→ Provided material:

>>>

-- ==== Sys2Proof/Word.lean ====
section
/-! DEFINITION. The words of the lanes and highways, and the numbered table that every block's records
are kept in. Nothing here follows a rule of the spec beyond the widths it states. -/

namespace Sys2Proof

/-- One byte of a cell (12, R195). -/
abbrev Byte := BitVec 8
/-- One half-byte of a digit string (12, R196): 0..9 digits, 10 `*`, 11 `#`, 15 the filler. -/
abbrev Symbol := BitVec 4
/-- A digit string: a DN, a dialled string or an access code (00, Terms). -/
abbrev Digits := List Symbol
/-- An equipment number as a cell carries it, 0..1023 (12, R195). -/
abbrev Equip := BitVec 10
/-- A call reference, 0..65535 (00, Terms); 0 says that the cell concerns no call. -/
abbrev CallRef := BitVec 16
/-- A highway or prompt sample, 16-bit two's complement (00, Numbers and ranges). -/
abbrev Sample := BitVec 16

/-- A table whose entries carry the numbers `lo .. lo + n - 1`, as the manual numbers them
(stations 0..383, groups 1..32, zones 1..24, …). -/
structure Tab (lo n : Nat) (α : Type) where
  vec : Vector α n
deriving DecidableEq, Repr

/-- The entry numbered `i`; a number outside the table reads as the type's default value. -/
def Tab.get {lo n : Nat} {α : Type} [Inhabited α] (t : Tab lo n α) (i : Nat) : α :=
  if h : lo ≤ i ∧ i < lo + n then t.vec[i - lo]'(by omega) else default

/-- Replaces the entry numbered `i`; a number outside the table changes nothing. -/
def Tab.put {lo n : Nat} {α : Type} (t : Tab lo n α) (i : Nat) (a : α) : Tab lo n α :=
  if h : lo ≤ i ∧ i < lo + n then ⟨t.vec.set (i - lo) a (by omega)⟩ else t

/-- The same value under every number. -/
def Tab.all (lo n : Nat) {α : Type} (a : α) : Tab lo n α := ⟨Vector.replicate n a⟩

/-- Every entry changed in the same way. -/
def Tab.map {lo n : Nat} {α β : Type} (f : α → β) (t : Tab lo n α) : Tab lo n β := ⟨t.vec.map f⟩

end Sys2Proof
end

<<<
>>>

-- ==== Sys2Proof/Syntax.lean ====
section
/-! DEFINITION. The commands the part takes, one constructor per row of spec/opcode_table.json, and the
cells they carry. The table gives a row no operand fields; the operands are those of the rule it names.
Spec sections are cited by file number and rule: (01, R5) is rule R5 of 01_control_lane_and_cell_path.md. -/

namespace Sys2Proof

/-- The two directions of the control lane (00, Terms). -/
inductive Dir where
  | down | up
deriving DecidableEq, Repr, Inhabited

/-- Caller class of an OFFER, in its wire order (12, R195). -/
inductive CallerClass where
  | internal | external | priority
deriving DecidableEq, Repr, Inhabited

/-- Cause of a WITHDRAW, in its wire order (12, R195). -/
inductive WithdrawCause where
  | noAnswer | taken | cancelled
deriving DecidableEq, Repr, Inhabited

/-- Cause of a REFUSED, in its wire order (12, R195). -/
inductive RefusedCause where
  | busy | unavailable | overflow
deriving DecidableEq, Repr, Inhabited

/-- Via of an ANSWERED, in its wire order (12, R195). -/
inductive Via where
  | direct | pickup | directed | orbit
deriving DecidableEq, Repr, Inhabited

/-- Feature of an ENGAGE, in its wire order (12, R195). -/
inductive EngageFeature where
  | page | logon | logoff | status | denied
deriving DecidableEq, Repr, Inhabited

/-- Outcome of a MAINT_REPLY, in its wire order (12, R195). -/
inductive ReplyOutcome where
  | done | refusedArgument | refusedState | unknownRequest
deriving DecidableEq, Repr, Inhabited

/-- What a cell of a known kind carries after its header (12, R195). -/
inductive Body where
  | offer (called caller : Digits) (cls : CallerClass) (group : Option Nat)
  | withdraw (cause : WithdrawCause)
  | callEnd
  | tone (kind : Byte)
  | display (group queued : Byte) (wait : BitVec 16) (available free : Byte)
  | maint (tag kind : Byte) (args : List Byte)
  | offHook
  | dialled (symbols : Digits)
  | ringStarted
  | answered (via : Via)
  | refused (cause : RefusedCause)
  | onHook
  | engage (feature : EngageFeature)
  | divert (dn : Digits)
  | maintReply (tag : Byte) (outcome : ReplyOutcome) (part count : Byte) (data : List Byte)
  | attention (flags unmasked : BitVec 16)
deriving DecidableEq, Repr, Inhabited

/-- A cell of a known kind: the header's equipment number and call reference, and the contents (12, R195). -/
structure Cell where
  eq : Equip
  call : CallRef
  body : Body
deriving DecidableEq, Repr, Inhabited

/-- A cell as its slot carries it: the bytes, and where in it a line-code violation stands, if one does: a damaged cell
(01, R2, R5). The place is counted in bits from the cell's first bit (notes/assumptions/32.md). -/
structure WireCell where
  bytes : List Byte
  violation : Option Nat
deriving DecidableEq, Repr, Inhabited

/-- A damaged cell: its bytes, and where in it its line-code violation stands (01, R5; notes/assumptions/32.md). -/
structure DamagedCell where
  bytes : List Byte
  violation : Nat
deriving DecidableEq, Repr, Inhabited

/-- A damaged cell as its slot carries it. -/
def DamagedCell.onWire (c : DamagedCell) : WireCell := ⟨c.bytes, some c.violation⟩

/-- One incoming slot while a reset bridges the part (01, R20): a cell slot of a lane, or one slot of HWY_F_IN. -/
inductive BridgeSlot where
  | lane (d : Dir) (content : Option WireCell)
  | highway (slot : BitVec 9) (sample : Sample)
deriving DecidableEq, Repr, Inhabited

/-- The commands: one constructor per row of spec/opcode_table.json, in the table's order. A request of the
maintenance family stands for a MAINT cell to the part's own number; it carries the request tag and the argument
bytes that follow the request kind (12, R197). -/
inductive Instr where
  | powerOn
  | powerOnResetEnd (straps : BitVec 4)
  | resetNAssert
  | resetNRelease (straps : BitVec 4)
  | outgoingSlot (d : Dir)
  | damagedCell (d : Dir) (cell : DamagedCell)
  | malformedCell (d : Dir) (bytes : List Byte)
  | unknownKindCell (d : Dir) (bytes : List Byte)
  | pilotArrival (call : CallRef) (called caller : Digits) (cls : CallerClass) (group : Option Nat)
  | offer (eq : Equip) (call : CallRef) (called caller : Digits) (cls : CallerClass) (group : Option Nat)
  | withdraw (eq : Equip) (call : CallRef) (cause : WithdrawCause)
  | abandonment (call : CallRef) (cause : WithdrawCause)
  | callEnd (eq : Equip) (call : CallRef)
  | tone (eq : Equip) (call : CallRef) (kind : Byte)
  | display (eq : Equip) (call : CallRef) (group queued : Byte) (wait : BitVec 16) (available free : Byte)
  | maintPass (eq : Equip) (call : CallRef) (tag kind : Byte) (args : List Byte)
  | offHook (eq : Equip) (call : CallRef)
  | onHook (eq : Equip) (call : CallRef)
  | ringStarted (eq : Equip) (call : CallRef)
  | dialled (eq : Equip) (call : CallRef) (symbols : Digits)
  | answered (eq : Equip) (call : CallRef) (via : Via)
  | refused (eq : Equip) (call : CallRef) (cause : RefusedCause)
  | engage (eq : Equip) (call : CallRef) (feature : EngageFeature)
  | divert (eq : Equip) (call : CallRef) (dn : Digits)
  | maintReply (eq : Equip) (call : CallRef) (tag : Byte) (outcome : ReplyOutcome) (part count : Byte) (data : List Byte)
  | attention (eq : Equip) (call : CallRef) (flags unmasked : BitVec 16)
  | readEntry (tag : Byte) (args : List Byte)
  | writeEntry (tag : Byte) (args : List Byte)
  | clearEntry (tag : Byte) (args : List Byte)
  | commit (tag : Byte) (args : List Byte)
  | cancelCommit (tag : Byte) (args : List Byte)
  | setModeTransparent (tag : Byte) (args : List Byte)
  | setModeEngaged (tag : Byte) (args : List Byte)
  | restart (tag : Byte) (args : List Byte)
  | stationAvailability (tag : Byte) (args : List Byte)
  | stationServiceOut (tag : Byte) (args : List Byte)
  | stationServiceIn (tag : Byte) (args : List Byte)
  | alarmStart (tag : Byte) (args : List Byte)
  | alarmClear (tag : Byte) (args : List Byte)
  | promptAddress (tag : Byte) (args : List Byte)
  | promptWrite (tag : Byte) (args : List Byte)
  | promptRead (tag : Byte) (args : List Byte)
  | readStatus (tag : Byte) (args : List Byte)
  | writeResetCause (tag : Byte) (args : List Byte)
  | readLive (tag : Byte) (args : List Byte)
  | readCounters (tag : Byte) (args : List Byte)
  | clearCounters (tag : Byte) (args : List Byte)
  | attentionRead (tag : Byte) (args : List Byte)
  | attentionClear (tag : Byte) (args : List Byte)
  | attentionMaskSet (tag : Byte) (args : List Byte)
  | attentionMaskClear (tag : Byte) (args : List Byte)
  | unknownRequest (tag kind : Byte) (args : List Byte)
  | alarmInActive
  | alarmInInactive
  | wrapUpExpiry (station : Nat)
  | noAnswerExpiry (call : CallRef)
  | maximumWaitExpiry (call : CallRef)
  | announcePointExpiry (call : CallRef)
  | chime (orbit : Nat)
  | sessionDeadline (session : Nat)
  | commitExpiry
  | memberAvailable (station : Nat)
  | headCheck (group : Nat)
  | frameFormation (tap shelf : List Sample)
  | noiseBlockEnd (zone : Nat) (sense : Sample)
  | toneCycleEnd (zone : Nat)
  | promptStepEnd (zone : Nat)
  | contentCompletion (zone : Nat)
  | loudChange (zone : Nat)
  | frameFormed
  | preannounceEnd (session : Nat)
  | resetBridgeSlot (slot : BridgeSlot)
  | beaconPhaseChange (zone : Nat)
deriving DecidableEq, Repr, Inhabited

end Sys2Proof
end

<<<

→ To do: For the word "ringStarted", please say how many lines in the entries hold it, with only the number as the reply.

→ Your response: 2